== Assignment ==
Please quote exactly the lines below from the line containing "(∀ px py, u.fb.pixel" to the line containing "Encodes (0xF#4 ++ nibbleOfReg x ++ 0x07#8)", both lines included, and nothing else.

· · ·

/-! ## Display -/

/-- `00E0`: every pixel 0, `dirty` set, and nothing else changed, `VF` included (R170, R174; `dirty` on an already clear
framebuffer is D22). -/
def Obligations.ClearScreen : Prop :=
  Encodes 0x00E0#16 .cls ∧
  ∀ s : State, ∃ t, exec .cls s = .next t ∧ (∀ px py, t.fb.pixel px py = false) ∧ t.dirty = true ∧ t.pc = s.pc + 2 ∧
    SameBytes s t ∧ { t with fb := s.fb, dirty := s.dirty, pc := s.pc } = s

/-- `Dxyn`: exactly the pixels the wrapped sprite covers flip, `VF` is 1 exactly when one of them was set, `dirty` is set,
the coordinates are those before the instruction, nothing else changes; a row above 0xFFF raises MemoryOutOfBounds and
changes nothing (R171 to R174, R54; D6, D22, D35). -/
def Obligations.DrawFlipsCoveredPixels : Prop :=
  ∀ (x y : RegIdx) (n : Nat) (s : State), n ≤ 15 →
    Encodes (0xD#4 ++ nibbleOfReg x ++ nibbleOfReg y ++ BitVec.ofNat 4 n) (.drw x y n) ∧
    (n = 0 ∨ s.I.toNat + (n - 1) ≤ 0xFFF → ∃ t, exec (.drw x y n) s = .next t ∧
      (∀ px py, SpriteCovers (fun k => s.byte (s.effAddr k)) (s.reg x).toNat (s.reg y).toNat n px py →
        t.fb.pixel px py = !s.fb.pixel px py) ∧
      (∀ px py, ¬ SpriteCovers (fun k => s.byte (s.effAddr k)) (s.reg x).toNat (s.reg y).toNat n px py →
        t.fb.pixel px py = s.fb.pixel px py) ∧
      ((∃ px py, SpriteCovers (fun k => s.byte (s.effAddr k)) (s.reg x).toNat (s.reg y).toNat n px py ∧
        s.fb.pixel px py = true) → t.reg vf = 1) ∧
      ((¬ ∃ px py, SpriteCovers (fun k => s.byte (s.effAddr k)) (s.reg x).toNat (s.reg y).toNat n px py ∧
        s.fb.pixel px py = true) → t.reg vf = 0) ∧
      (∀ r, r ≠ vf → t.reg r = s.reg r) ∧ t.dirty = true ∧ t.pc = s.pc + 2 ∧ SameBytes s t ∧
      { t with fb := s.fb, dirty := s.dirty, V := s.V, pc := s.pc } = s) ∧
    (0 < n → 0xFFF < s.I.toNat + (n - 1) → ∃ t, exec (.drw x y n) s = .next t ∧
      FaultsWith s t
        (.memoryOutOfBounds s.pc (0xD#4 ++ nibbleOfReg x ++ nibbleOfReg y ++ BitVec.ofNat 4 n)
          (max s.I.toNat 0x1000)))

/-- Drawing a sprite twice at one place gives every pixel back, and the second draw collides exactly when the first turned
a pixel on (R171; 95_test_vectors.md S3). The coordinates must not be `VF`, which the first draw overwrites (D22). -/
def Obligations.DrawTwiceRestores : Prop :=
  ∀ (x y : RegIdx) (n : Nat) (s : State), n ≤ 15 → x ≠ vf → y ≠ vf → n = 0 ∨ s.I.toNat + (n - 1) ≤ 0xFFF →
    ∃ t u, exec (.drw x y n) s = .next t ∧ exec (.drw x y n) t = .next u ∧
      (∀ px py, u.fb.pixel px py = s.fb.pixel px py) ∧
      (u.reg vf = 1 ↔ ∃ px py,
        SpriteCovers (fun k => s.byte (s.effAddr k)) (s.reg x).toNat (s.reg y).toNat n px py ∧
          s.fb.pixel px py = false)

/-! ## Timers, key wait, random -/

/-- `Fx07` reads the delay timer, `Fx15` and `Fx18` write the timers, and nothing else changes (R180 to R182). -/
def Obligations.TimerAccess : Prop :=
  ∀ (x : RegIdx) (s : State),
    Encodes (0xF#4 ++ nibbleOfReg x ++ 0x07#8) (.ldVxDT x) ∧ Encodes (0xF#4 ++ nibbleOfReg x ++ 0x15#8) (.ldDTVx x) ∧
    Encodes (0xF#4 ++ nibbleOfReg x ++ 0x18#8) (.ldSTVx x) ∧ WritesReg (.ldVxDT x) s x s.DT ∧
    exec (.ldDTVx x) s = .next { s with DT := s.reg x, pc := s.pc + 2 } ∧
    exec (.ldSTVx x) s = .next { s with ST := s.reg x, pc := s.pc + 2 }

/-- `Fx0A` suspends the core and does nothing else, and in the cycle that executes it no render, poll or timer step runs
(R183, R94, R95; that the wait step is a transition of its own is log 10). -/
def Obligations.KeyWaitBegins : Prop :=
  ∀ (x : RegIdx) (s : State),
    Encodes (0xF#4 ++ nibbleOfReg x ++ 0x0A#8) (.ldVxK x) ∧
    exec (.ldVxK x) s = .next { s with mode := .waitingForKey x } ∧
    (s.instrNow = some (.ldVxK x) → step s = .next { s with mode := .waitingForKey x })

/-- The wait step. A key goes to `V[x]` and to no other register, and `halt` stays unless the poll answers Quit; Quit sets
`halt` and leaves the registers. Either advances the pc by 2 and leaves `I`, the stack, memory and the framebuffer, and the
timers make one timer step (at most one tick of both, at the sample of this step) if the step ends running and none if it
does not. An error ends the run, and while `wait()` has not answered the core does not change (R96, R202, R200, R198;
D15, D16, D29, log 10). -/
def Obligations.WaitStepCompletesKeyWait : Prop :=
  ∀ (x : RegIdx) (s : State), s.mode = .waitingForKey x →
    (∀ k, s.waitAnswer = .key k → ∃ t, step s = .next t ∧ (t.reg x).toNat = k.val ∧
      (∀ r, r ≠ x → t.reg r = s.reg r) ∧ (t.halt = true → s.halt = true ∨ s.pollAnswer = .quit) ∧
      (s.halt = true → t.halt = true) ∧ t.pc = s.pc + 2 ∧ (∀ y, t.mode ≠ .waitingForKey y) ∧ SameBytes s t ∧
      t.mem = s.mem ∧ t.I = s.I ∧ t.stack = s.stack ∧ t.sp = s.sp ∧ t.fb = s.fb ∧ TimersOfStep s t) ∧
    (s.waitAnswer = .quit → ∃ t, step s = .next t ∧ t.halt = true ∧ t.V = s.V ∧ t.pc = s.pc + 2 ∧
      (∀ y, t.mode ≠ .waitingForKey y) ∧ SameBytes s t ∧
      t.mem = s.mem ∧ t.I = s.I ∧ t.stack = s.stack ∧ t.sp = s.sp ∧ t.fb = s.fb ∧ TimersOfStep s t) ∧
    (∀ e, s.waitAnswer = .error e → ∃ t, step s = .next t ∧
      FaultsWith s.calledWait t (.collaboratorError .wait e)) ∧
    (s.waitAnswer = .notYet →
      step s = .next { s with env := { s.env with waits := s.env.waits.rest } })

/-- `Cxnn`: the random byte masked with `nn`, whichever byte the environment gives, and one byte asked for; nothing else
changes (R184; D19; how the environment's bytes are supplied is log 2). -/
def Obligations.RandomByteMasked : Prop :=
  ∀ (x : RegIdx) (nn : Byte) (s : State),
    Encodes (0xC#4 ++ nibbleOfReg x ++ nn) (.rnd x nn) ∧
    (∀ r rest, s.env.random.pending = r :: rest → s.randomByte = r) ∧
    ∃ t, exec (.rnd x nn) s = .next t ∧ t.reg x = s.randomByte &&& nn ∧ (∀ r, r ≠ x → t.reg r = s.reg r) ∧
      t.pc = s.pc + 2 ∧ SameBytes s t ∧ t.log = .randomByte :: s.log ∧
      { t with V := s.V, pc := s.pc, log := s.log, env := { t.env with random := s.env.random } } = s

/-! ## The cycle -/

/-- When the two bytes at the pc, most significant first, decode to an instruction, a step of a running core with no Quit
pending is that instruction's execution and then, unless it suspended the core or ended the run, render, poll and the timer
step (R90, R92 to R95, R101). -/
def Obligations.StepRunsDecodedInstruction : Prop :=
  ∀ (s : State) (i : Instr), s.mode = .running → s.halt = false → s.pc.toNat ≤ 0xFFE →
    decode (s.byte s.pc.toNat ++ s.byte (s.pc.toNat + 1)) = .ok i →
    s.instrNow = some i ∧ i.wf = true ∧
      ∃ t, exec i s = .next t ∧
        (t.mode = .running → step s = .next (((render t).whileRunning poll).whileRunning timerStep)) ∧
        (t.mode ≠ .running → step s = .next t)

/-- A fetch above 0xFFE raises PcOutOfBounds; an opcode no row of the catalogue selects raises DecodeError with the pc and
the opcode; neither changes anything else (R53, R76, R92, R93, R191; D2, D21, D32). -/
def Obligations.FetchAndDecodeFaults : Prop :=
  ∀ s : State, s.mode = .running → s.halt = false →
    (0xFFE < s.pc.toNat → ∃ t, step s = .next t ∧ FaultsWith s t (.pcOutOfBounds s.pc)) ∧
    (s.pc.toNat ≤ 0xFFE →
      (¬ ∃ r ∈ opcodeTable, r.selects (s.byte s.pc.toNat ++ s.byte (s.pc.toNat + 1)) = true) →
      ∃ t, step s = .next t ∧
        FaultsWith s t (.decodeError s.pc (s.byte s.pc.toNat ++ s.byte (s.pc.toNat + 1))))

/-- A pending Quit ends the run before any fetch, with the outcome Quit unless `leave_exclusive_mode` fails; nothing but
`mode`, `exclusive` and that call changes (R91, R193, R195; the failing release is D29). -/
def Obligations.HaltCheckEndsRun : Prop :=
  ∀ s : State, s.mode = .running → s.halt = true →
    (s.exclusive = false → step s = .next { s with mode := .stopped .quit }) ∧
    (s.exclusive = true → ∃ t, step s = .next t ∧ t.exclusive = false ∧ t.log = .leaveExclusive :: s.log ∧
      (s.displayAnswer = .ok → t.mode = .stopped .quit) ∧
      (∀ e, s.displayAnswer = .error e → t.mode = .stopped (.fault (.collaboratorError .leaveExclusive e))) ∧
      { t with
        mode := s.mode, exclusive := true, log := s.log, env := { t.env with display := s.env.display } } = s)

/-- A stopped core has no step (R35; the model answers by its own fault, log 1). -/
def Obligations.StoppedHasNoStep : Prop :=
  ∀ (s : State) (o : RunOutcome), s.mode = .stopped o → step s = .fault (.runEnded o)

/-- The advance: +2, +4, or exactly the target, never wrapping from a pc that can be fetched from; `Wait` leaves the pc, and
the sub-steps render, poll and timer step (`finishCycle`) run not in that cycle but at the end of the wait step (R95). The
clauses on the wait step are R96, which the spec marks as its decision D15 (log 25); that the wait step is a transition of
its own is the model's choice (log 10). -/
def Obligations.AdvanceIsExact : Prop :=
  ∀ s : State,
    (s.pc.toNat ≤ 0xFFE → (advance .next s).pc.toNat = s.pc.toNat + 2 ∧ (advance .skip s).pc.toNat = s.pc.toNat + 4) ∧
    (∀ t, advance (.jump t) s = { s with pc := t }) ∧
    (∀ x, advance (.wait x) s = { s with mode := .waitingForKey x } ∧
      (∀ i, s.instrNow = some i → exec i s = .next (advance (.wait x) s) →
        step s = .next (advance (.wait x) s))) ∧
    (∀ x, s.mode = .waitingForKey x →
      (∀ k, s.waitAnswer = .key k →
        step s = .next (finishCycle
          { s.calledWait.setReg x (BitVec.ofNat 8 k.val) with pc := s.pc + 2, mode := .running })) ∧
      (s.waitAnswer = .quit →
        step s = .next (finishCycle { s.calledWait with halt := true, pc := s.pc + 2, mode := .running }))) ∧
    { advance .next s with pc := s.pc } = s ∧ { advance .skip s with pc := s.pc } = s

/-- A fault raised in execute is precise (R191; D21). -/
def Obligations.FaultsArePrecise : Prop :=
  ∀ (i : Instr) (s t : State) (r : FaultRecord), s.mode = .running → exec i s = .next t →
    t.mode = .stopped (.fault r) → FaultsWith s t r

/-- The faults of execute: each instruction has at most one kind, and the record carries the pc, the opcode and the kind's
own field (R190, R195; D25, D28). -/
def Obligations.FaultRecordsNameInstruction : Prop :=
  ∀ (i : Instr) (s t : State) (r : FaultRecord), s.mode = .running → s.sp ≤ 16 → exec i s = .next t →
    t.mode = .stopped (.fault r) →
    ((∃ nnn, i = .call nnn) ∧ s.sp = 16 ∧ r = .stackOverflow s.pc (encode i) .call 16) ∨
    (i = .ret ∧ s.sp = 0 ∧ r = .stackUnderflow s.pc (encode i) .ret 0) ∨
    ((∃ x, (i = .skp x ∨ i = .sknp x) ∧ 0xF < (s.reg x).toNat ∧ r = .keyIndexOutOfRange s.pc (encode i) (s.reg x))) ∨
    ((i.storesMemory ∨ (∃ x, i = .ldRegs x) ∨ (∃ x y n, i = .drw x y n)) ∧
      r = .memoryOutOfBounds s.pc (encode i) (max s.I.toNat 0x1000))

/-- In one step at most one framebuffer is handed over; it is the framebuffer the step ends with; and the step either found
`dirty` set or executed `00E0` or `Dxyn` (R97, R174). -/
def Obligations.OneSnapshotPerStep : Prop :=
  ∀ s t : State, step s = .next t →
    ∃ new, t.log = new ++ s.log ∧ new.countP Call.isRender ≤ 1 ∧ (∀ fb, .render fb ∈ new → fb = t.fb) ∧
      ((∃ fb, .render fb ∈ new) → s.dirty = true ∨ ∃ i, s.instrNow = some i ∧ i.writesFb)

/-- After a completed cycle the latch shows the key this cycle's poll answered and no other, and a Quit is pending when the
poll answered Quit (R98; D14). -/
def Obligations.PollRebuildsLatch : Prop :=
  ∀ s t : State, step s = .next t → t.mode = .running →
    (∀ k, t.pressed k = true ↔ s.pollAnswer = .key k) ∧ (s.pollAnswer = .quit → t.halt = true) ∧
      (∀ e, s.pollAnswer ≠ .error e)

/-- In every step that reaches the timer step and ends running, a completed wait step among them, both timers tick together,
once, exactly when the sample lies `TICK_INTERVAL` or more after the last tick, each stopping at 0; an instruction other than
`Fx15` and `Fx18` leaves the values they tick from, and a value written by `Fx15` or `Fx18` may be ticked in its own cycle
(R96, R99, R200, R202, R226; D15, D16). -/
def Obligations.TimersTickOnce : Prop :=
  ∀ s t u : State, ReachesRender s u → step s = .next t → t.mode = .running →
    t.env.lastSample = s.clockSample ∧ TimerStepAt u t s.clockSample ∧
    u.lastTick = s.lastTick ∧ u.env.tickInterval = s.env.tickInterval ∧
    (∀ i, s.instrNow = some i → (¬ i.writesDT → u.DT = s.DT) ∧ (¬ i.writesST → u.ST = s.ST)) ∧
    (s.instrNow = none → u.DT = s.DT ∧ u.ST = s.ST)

· · ·

== Finished task ==
      (∀ px py, u.fb.pixel px py = s.fb.pixel px py) ∧
      (u.reg vf = 1 ↔ ∃ px py,
        SpriteCovers (fun k => s.byte (s.effAddr k)) (s.reg x).toNat (s.reg y).toNat n px py ∧
          s.fb.pixel px py = false)

/-! ## Timers, key wait, random -/

/-- `Fx07` reads the delay timer, `Fx15` and `Fx18` write the timers, and nothing else changes (R180 to R182). -/
def Obligations.TimerAccess : Prop :=
  ∀ (x : RegIdx) (s : State),
    Encodes (0xF#4 ++ nibbleOfReg x ++ 0x07#8) (.ldVxDT x) ∧ Encodes (0xF#4 ++ nibbleOfReg x ++ 0x15#8) (.ldDTVx x) ∧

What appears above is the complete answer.